With every webpage loaded, email sent, or video streamed, network traffic takes a complex journey…
As previously detailed on the Exoprise blog, the ICMP (Internet Control Message Protocol) is crucial for troubleshooting, monitoring, and optimizing network performance in today’s Internet-connected world. Despite historical security concerns, disabling ICMP is unnecessary and hampers network troubleshooting efforts. Modern firewalls can effectively manage the security risks associated with ICMP.
Ensuring ICMP is enabled, whether behind a home gateway/ISP or within corporate LAN/WAN environments, means being able to diagnose and pinpoint network congestion, capacity, latency and other issues.
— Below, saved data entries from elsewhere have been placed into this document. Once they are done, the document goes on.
-- ==== Sys2Proof/Machine/Counters.lean ====
section
/-! DEFINITION. The counters of every page (R476, R489): where they stand, and what CTL.CNT_CLR clears. -/

namespace Sys2Proof.Machine

open Sys2Proof

/-- Counters of a block type: offset, and whether the counter has 64 bits, in ascending offset. -/
def counters : Nat → List (Nat × Bool)
  | 0x02 => [(0x54, false)]
  | 0x03 => [(0x58, false), (0x5C, false), (0x60, false)]
  | 0x04 => [(0x60, false), (0x64, false), (0x68, false)]
  | 0x05 => [(0x50, false), (0x54, false), (0x58, false), (0x5C, false), (0x60, false)]
  | 0x06 => [(0x70, false), (0x74, false), (0x78, false), (0x7C, false)]
  | 0x07 => [(0x80, false), (0x84, false), (0x88, false), (0x8C, false), (0x90, false), (0x94, false), (0x98, false)]
  | 0x08 => [(0x70, true), (0x78, true), (0x80, false), (0x84, false)]
  | 0x09 => [(0x48, true), (0x50, true), (0x58, true), (0x60, false), (0x64, false), (0x68, false), (0x6C, false)]
  | 0x0A => [(0x48, true), (0x50, true), (0x58, false), (0x5C, false), (0x60, false), (0x64, false), (0x68, false), (0x6C, false)]
  | 0x0B => [(0x58, true), (0x60, true), (0x68, false), (0x6C, false), (0x70, false), (0x74, false)]
  | 0x0C => [(0x48, true), (0x50, true), (0x58, false), (0x5C, false)]
  | 0x0D => [(0x80, false), (0x84, false), (0x88, false)]
  | 0x0E => [(0x64, false), (0x68, false), (0x6C, false), (0x70, false)]
  | 0x0F => [(0x90, true), (0x98, true), (0xA0, false), (0xA4, false), (0xA8, false), (0xAC, false), (0xB0, false), (0xB4, false),
      (0xB8, false)]
  | 0x10 => [(0x48, true), (0x50, true), (0x5C, false), (0x60, false), (0x64, false)]
  | 0x11 => [(0x70, true), (0x78, false), (0x7C, false), (0x80, false), (0x84, false), (0x88, false), (0x8C, false), (0x90, false)]
  | 0x12 => [(0x54, false), (0x58, false)]
  | 0x13 => [(0x60, false), (0x64, false), (0x68, false), (0x6C, false)]
  | 0x14 => [(0x50, true), (0x58, true), (0x60, false), (0x64, false), (0x68, false)]
  | 0x15 => [(0x60, false), (0x64, false), (0x68, false), (0x6C, false)]
  | 0x16 => [(0x70, true), (0x78, false), (0x7C, false), (0x80, false), (0x84, false), (0x88, false)]
  | 0x17 => [(0x80, false), (0x84, false), (0x88, false), (0x8C, false), (0x90, false), (0x94, false), (0x98, false), (0x9C, false)]
  | 0x18 => [(0x5C, false), (0x60, true), (0x68, false), (0x6C, false)]
  | 0x19 => [(0x7C, false), (0x80, false), (0x90, false), (0x94, false)]
  | 0x1A => [(0x68, true), (0x70, false), (0x74, false)]
  | 0x1C => [(0x78, true), (0x80, false)]
  | 0x1D => [(0x60, false), (0x64, false)]
  | _ => []

/-- A counter of a page with its width applied. -/
def State.readCounter (s : State) (page : Nat) (c : Nat × Bool) : Nat :=
  if c.2 then s.regView page c.1 + s.regView page (c.1 + 4) * 2 ^ 32 else s.regView page c.1

/-- Core cycles of `n` ticks that a counter counts: a free number, no larger than the core cycles they can hold (log 7). -/
def State.drawCycles (s : State) (n : Nat) : State × Nat :=
  if n = 0 then (s, 0)
  else
    let f := s.free
    (f.2, f.1.toNat % (n * 5 / 4 + 2))

/-- The counters of core cycles of a page brought up to date: bubbles and freezes of the array (R80, R91), waits of Flowstone for a
bank (R94, R116), waits of the ports on bank conflicts (R162, R181). -/
def State.meterPage (s : State) (page : Nat) : State :=
  let c := (page - 0x80) / 16
  let k := s.core c
  match pageType page with
  | 0x09 =>
    let a := s.drawCycles k.runTicks
    let b := a.1.drawCycles k.frozenTicks
    ((b.1.modCore c (fun k => { k with runTicks := 0, frozenTicks := 0 })).cnt64 page 0x50 a.2).cnt64 page 0x58 b.2
  | 0x0A =>
    let a := s.drawCycles k.waitTicks
    (a.1.modCore c (fun k => { k with waitTicks := 0 })).cnt64 page 0x50 a.2
  | 0x0B =>
    let a := s.drawCycles k.bankTicks
    (a.1.modCore c (fun k => { k with bankTicks := 0 })).cnt page 0x74 a.2
  | _ => s

/-- A register read as it stands, its page's counters of core cycles brought up to date. -/
def State.regDraw (s : State) (page o : Nat) : State × Nat :=
  let z := s.meterPage page
  (z, z.regView page o)

/-- A counter read. -/
def State.counterDraw (s : State) (page : Nat) (c : Nat × Bool) : State × Nat :=
  let lo := s.regDraw page c.1
  if c.2 then
    let hi := lo.1.regDraw page (c.1 + 4)
    (hi.1, lo.2 + hi.2 * 2 ^ 32)
  else lo

/-- Counters of an optical port cleared. -/
def OptPort.clearCounts (x : OptPort) : OptPort :=
  { x with cwCnt := 0, corrCnt := 0, uncorrCnt := 0, chkCnt := 0, frmCnt := 0, retryCnt := 0, relockCnt := 0, hsatCnt := 0 }

/-- What CNT_CLR clears beside stored registers: what counters of core cycles are formed from, the counts of ports, groups, keystones
and contexts, and the extremes that the tables name with it (R140, R244, R258, R281, R305, R366). -/
def State.clearKept (s : State) (page : Nat) : State :=
  match pageType page with
  | 0x08 => s.modCore ((page - 0x80) / 16) (fun k => { k with dropped := 0 })
  | 0x09 => s.modCore ((page - 0x80) / 16) (fun k => { k with runTicks := 0, frozenTicks := 0 })
  | 0x0A => s.modCore ((page - 0x80) / 16) (fun k => { k with waitTicks := 0 })
  | 0x0B => s.modCore ((page - 0x80) / 16) (fun k => { k with bankTicks := 0 })
  | 0x0F => { s with vdt := { s.vdt with ports := Store.mapVals (fun _ v => { v with slack := 0xFFFF }) s.vdt.ports } }
  | 0x10 => { s with colGroups := [] }
  | 0x11 => { s with opt := { s.opt with
      ports := Store.mapVals (fun p x => if p % 4 = pageInstance page then x.clearCounts else x) s.opt.ports } }
  | 0x14 => { s with mem := { s.mem with
      sumpMax := (upTo 256).foldl (fun m c => Store.set 0 m c (s.mem.sump.filter (fun e => e.core == c)).length) [] } }
  | 0x17 => { s with cores := Store.mapVals (fun _ k =>
      { k with undo := { k.undo with maxLines := k.undo.lines.length, maxDev := devRecBytes k.undo.devs } }) s.cores }
  | 0x18 => { s with ctx := { s.ctx with keys := Store.mapVals (fun _ k => { k with late := 0 }) s.ctx.keys } }
  | 0x19 => { s with ctx := { s.ctx with ctxs := Store.mapVals (fun _ x => { x with tdFlits := 0, tdBlocks := 0 }) s.ctx.ctxs } }
  | _ => s

/-- CTL.CNT_CLR (R90, R476). The base of the suspect window follows the counters it sums (R363). -/
def State.clearCounters (s : State) (page : Nat) : State :=
  let before := s.corrections
  let s1 := (counters (pageType page)).foldl (fun a c => if c.2 then a.setReg64 page c.1 0 else a.setReg page c.1 0) s
  let s2 := { s1 with pie := { s1.pie.count 0 0 (before - s1.pie.corrBase) with corrBase := s1.corrections } }
  s2.clearKept page

/-- CTL.LOG_REL (R89, R476); in a CORE page the head record leaves the queue (R140). -/
def State.releaseLog (s : State) (page : Nat) : State :=
  if pageType page = 8 then s.modCore ((page - 0x80) / 16) (fun k => { k with faultQ := k.faultQ.tail })
  else (upTo 8).foldl (fun a i => a.setReg page (0x20 + 4 * i) 0) s

end Sys2Proof.Machine
end

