/-- R29, R31, R186, R187, R345, R510: the events of a job. A load that ends is LOADED or back to IDLE; the start tick makes an armed
device RUNNING in pier 0, with its span count at 0 unless it resumes or adopts; pier 0 seals, or fails back to LOADED; a span starts; its
work ends at W in a pier; the pier seals, or stops the job where a STOP is held for its span. -/
def Obligations.JobEvents : Prop :=
  ∀ (s : State),
    (∀ addr len, s.sch.job = .loading → s.sch.load = some (addr, len) →
      ∃ u, exec .imageLoadDone s = .next u ∧ (u.sch.job = .loaded ∨ u.sch.job = .idle)) ∧
    (s.sch.job = .armed → s.tick ≤ s.sch.start → ∃ u, exec .startTick s = .next u ∧ u.sch.job = .running ∧ u.sch.place = .pier0 ∧
      u.sch.first = s.sch.start ∧ u.vdt.epoch = 0 ∧
      (s.sch.resume = false → s.sch.adopted = false → u.sch.seq = 0) ∧
      (s.sch.resume = true ∨ s.sch.adopted = true → u.sch.seq = s.sch.seq)) ∧
    (s.sch.job = .running → s.sch.place = .pier0 → ∀ reports,
      let z := elapseTo (s.sch.first + 2047) s
      (z.p0Fault reports = none → exec (.pier0Seal reports) s = .next z.sealStart) ∧
      (∀ d r, z.p0Fault reports = some (d, r) → ∃ u, exec (.pier0Seal reports) s = .next u ∧ u.sch.job = .loaded ∧
        u.sch.p0Err = d * 2 ^ 16 + r)) ∧
    (s.sch.job = .running → s.sch.place = .none →
      exec .spanStart s = .next (((elapseTo s.sch.first s).startSpan (s.sch.seq + 1) s.sch.first).schAgrees 0 0)) ∧
    (s.sch.job = .running → s.sch.place = .span → s.train.engines.any (fun e => e.2.busy) = false →
      ∃ u, exec .spanEnd s = .next u ∧ u.sch.place = .pier ∧
        ∀ c t, (u.thread c t).pierCopy = some (u.thread c t).a ∨ u.thread c t = {}) ∧
    (s.sch.job = .running → s.sch.place = .pier → s.pie.raises.any (fun r => !r.next && decide (r.tick + 32 ≤ s.deadline)) = false →
      let z := (elapseTo (s.pierFirst + 2047) s).sealCompare
      (z.sch.stops.contains (z.sch.seq % 256) = true → ∃ u, exec .pierSeal s = .next u ∧ u.sch.job = .stopped ∧
        u.sch.seq = z.sch.seq - 1) ∧
      (z.sch.stops.contains (z.sch.seq % 256) = false →
        exec .pierSeal s = .next (((z.lateFlits.trcPier 1).seal).afterSeal)))

/-- R202, R203: wake entries, in the order of a core's list. At a WAKE entry the comparator fires: the core is clocked, or its clocks
run from the first tick of the entry's slot, its first core cycle. A WAKE that fires at or before the GATE in front of it cancels that
GATE. A GATE stops the clocks of an idle core, to the pier frame where the span's work has ended, and is a schedule fault of a core
that is not. -/
def Obligations.WakeEntries : Prop :=
  ∀ (s : State) (c : Fin 256) (g : Nat × Nat) (rest : List (Nat × Nat)), s.inFrames = true →
    (s.wakeOf c).drop (Store.get 0 s.sch.wakeIdx c) = g :: rest →
    let i := Store.get 0 s.sch.wakeIdx c
    let fires := fun (w n : Nat) => ∃ u, exec (.wake c) s = .next u ∧ Store.get 0 u.sch.wakeIdx c = n ∧
      ((u.core c).clocked = true ∨ (u.core c).wakeAt = some (s.gateTick w))
    (weWake g.2 = true → fires g.2 (i + 1)) ∧
    (weWake g.2 = false →
      (∀ w l, rest = w :: l → s.wakeTick w.2 ≤ s.gateTick g.2 → fires w.2 (i + 2)) ∧
      ((∀ w l, rest = w :: l → s.gateTick g.2 < s.wakeTick w.2) →
        let z := (elapseTo (s.gateTick g.2) s).schAgrees (c.val + 1) g.1
        let y : State := { z with sch := { z.sch with wakeIdx := Store.set 0 z.sch.wakeIdx c (i + 1) } }
        exec (.wake c) s = .next s ∧
        ((y.core c).gateOk = true → ∃ u, exec (.gate c) s = .next u ∧ (u.core c).clocked = false ∧
          (u.core c).wakeAt = if y.inSpan then none else some y.pierFirst) ∧
        ((y.core c).gateOk = false → exec (.gate c) s =
          .next ((y.logErr pgSCH (3 * 2 ^ 28 + 3 * 2 ^ 24 + c * 2 ^ 16) y.schPos g.1).raiseSched))))

/-- R199, R204, R296, R455, R456: a compiled refresh window opens at its tick, and its refreshes move the bank pointer on and change
nothing else; in a pier frame the V/F point becomes the span's VF_NEXT, at tick 1,024 of the frame for a raise whose voltage is in
band and at tick 64 otherwise; a raise out of band is not switched, and is a hardware fault that names the next span. The rewind that
follows switches it again, 1,024 ticks before the replay. -/
def Obligations.RefreshAndPoint : Prop :=
  ∀ (s : State),
    (∀ (n g : Fin 8) (w : Nat), s.compiled = true → s.refreshSet.filter (fun w => fld w 0 3 == n.val && bitAt (fld w 8 8) g) = [w] →
      let base := s.tick / 2048 * 2048
      let ptr := (Store.get 0 s.mem.refPtr (n.val * 8 + g.val) + fld w 27 12 / 26) % 64
      exec (.refreshWindow n g) s = .next (elapseTo (if s.tick ≤ base + fld w 16 11 then base + fld w 16 11
        else base + 2048 + fld w 16 11) { s with mem := { s.mem with refPtr := Store.set 0 s.mem.refPtr (n.val * 8 + g.val) ptr } })) ∧
    (∀ d, s.sch.job = .running → s.sch.place = .pier → s.pwr.failed = none → s.pwr.due = none → s.curDesc = some d →
      d.vfKeep = false →
      let raise := (elapseTo (s.pierFirst + 1024) s).seqAgrees d.vfNext
      let lower := (elapseTo (s.pierFirst + 64) s).seqAgrees d.vfNext
      (s.pwr.point < d.vfNext → ∃ u, exec (.vfChange true) s = .next u ∧ u.pwr.point = d.vfNext ∧ u.pwr.due = some d.vfNext ∧
        u.tick = raise.tick) ∧
      (s.pwr.point < d.vfNext → exec (.vfChange false) s = .next (raise.vfFail d.vfNext)) ∧
      (∀ b, d.vfNext ≤ s.pwr.point → ∃ u, exec (.vfChange b) s = .next u ∧ u.pwr.point = d.vfNext ∧ u.pwr.due = some d.vfNext ∧
        u.tick = lower.tick)) ∧
    (∀ p r, s.sch.job = .rewinding → s.pwr.failed = some p → s.pie.agreed = some r →
      (∀ x ∈ s.pie.raises ++ s.pie.deferred, x.next = false) →
      let z := (elapseTo (r - 1024) s).seqAgrees p
      (∃ u, exec (.vfChange true) s = .next u ∧ u.pwr.point = p ∧ u.pwr.failed = none ∧ u.tick = z.tick) ∧
      exec (.vfChange false) s = .next (z.vfFail p))
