-- ==== Sys2Proof/Laws/KeepsOps.lean ====
section
/-! SUPPORT. What each shared operation leaves unchanged: one lemma per operation of Machine/Ops.lean, and the predicates that say that a command keeps the queue and the owners of pages. -/

namespace Sys2Proof.Machine

open Sys2Proof

/-- A command that answers a next state leaves the owners of pages and the queue as they were. -/
def Keeps (s : State) (o : Host.Outcome State Fault Refusal) : Prop :=
  ∀ t, o = .next t → t.host.locks = s.host.locks ∧ t.pending = s.pending

/-- A command that answers a next state leaves the queue as it was. -/
def KeepsQueue (s : State) (o : Host.Outcome State Fault Refusal) : Prop := ∀ t, o = .next t → t.pending = s.pending

@[simp] theorem keeps_next (s t : State) : Keeps s (.next t) ↔ t.host.locks = s.host.locks ∧ t.pending = s.pending :=
  ⟨fun h => h t rfl, fun h u e => by cases e; exact h⟩

@[simp] theorem keepsQueue_next (s t : State) : KeepsQueue s (.next t) ↔ t.pending = s.pending :=
  ⟨fun h => h t rfl, fun h u e => by cases e; exact h⟩

/-- Owners and queue alike. -/
def Alike (s t : State) : Prop := t.host.locks = s.host.locks ∧ t.pending = s.pending

theorem foldl_alike {α : Type} (f : State → α → State) (h : ∀ a x, Alike a (f a x)) (l : List α) (s : State) :
    Alike s (l.foldl f s) := by
  induction l generalizing s with
  | nil => exact ⟨rfl, rfl⟩
  | cons x l ih => exact ⟨(ih (f s x)).1.trans (h s x).1, (ih (f s x)).2.trans (h s x).2⟩

theorem Alike.trans {a b c : State} (h : Alike a b) (k : Alike b c) : Alike a c := ⟨k.1.trans h.1, k.2.trans h.2⟩

theorem keeps_alike (s t : State) : Keeps s (.next t) ↔ Alike s t := keeps_next s t

@[simp] theorem ite_keeps (c : Prop) [Decidable c] (a b : State) :
    (if c then a else b).tick = (if c then a.tick else b.tick) ∧
    (if c then a else b).frac = (if c then a.frac else b.frac) ∧
    (if c then a else b).regs = (if c then a.regs else b.regs) ∧
    (if c then a else b).cores = (if c then a.cores else b.cores) ∧
    (if c then a else b).mesh = (if c then a.mesh else b.mesh) ∧
    (if c then a else b).sch = (if c then a.sch else b.sch) ∧
    (if c then a else b).tck = (if c then a.tck else b.tck) ∧
    (if c then a else b).ctx = (if c then a.ctx else b.ctx) ∧
    (if c then a else b).pie = (if c then a.pie else b.pie) ∧
    (if c then a else b).vdt = (if c then a.vdt else b.vdt) ∧
    (if c then a else b).colGroups = (if c then a.colGroups else b.colGroups) ∧
    (if c then a else b).colPend = (if c then a.colPend else b.colPend) ∧
    (if c then a else b).opt = (if c then a.opt else b.opt) ∧
    (if c then a else b).mem = (if c then a.mem else b.mem) ∧
    (if c then a else b).train = (if c then a.train else b.train) ∧
    (if c then a else b).host = (if c then a.host else b.host) ∧
    (if c then a else b).clk = (if c then a.clk else b.clk) ∧
    (if c then a else b).pwr = (if c then a.pwr else b.pwr) ∧
    (if c then a else b).rst = (if c then a.rst else b.rst) ∧
    (if c then a else b).buddy = (if c then a.buddy else b.buddy) ∧
    (if c then a else b).trace = (if c then a.trace else b.trace) ∧
    (if c then a else b).descGen = (if c then a.descGen else b.descGen) ∧
    (if c then a else b).portMask = (if c then a.portMask else b.portMask) ∧
    (if c then a else b).bin = (if c then a.bin else b.bin) ∧
    (if c then a else b).slips = (if c then a.slips else b.slips) ∧
    (if c then a else b).setNow = (if c then a.setNow else b.setNow) ∧
    (if c then a else b).pending = (if c then a.pending else b.pending) ∧
    (if c then a else b).out = (if c then a.out else b.out) ∧
    (if c then a else b).freeCtr = (if c then a.freeCtr else b.freeCtr) ∧
    (if c then a else b).host.locks = (if c then a.host.locks else b.host.locks) := by
  constructorm* _ ∧ _ <;> (split <;> rfl)

theorem foldl_keeps {α β : Type} (g : State → β) (f : State → α → State) (h : ∀ a x, g (f a x) = g a) (l : List α) (s : State) :
    g (l.foldl f s) = g s := by
  induction l generalizing s with
  | nil => rfl
  | cons x l ih => rw [List.foldl_cons, ih, h]

@[simp] theorem foldl_tick {α : Type} (f : State → α → State) (h : ∀ a x, (f a x).tick = a.tick) (l : List α) (s : State) :
    (l.foldl f s).tick = s.tick := foldl_keeps (·.tick) f h l s

@[simp] theorem foldl_frac {α : Type} (f : State → α → State) (h : ∀ a x, (f a x).frac = a.frac) (l : List α) (s : State) :
    (l.foldl f s).frac = s.frac := foldl_keeps (·.frac) f h l s

@[simp] theorem foldl_regs {α : Type} (f : State → α → State) (h : ∀ a x, (f a x).regs = a.regs) (l : List α) (s : State) :
    (l.foldl f s).regs = s.regs := foldl_keeps (·.regs) f h l s

@[simp] theorem foldl_cores {α : Type} (f : State → α → State) (h : ∀ a x, (f a x).cores = a.cores) (l : List α) (s : State) :
    (l.foldl f s).cores = s.cores := foldl_keeps (·.cores) f h l s

@[simp] theorem foldl_mesh {α : Type} (f : State → α → State) (h : ∀ a x, (f a x).mesh = a.mesh) (l : List α) (s : State) :
    (l.foldl f s).mesh = s.mesh := foldl_keeps (·.mesh) f h l s

@[simp] theorem foldl_sch {α : Type} (f : State → α → State) (h : ∀ a x, (f a x).sch = a.sch) (l : List α) (s : State) :
    (l.foldl f s).sch = s.sch := foldl_keeps (·.sch) f h l s

@[simp] theorem foldl_tck {α : Type} (f : State → α → State) (h : ∀ a x, (f a x).tck = a.tck) (l : List α) (s : State) :
    (l.foldl f s).tck = s.tck := foldl_keeps (·.tck) f h l s
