@[simp] theorem State.startSpan_keeps (s : State) (n t : Nat) : (State.startSpan s n t).host.locks = s.host.locks ∧ (State.startSpan s n t).pending = s.pending := by simp only [State.startSpan]; (repeat' split) <;> simp

theorem State.endCore_aux (s : State) (c : Nat) (l : Store Thread) :
    (l.foldl (fun a p => if p.2.a.st = .ready ∨ p.2.a.st = .wait then
      a.coreFault c .sched 0 8 p.1 p.2.tag.1 p.2.tag.2 p.2.a.pc 0 else a) s).host.locks = s.host.locks ∧
    (l.foldl (fun a p => if p.2.a.st = .ready ∨ p.2.a.st = .wait then
      a.coreFault c .sched 0 8 p.1 p.2.tag.1 p.2.tag.2 p.2.a.pc 0 else a) s).pending = s.pending := by
  constructor
  · apply foldl_host_locks; intro a x; split <;> simp
  · apply foldl_pending; intro a x; split <;> simp

@[simp] theorem State.endCore_keeps (s : State) (c : Nat) :
    (s.endCore c).host.locks = s.host.locks ∧ (s.endCore c).pending = s.pending := by
  have e := fun (l : Store Thread) => foldl_alike (fun (a : State) (p : Nat × Thread) =>
    let a1 := if p.2.damaged pierWords then a.coreFault c .hw 0 2 p.1 p.2.tag.1 p.2.tag.2 p.2.a.pc 0 else a
    if p.2.a.st == .ready || p.2.a.st == .wait then a1.coreFault c .sched 0 8 p.1 p.2.tag.1 p.2.tag.2 p.2.a.pc 0 else a1)
    (fun a x => by unfold Alike; dsimp only; (repeat' split) <;> simp) l s
  unfold State.endCore; dsimp only
  generalize hz : List.foldl _ s (s.core c).threads = z
  have e1 : Alike s z := by rw [← hz]; exact e _
  unfold Alike at e1
  constructor <;> ((repeat' split) <;> simp [e1])

@[simp] theorem State.slotError_keeps (s : State) (cause pos l1 l2 : Nat) : (State.slotError s cause pos l1 l2).host.locks = s.host.locks ∧ (State.slotError s cause pos l1 l2).pending = s.pending := by simp only [State.slotError]; (repeat' split) <;> simp

@[simp] theorem State.leftover_keeps (s : State) : (State.leftover s).host.locks = s.host.locks ∧ (State.leftover s).pending = s.pending := by simp only [State.leftover]; (repeat' split) <;> simp

@[simp] theorem State.updFault_keeps (s : State) (e : Nat) (cls : FClass) (cause slot group block pc bank ctx : Nat) : (State.updFault s e cls cause slot group block pc bank ctx).host.locks = s.host.locks ∧ (State.updFault s e cls cause slot group block pc bank ctx).pending = s.pending := by simp [State.updFault]

@[simp] theorem State.endSweeps_keeps (s : State) : (State.endSweeps s).host.locks = s.host.locks ∧ (State.endSweeps s).pending = s.pending := by simp [State.endSweeps]

@[simp] theorem State.endGated_keeps (s : State) : (State.endGated s).host.locks = s.host.locks ∧ (State.endGated s).pending = s.pending := by simp [State.endGated]

@[simp] theorem State.endWork_keeps (s : State) : (State.endWork s).host.locks = s.host.locks ∧ (State.endWork s).pending = s.pending := by simp only [State.endWork]; (repeat' split) <;> simp

@[simp] theorem State.suspect_keeps (s : State) (bit : Nat) : (State.suspect s bit).host.locks = s.host.locks ∧ (State.suspect s bit).pending = s.pending := by simp only [State.suspect]; (repeat' split) <;> simp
When the need arises to diagnose network connectivity or application response times, Instead of blocking ICMP entirely, organizations should focus on securing their networks while making effective use of ICMP for network management and monitoring.
How Do Exoprise Synthetics Utilize ICMP?
When ICMP is available (we really need inbound ICMP telemetry—otherwise you get nothing), Exoprise synthetics produce network traces and traceroute captures between the site, sensor and the ultimate destination depending on the type of sensor. Examining network nodes and their respective latencies can help pinpoint trouble.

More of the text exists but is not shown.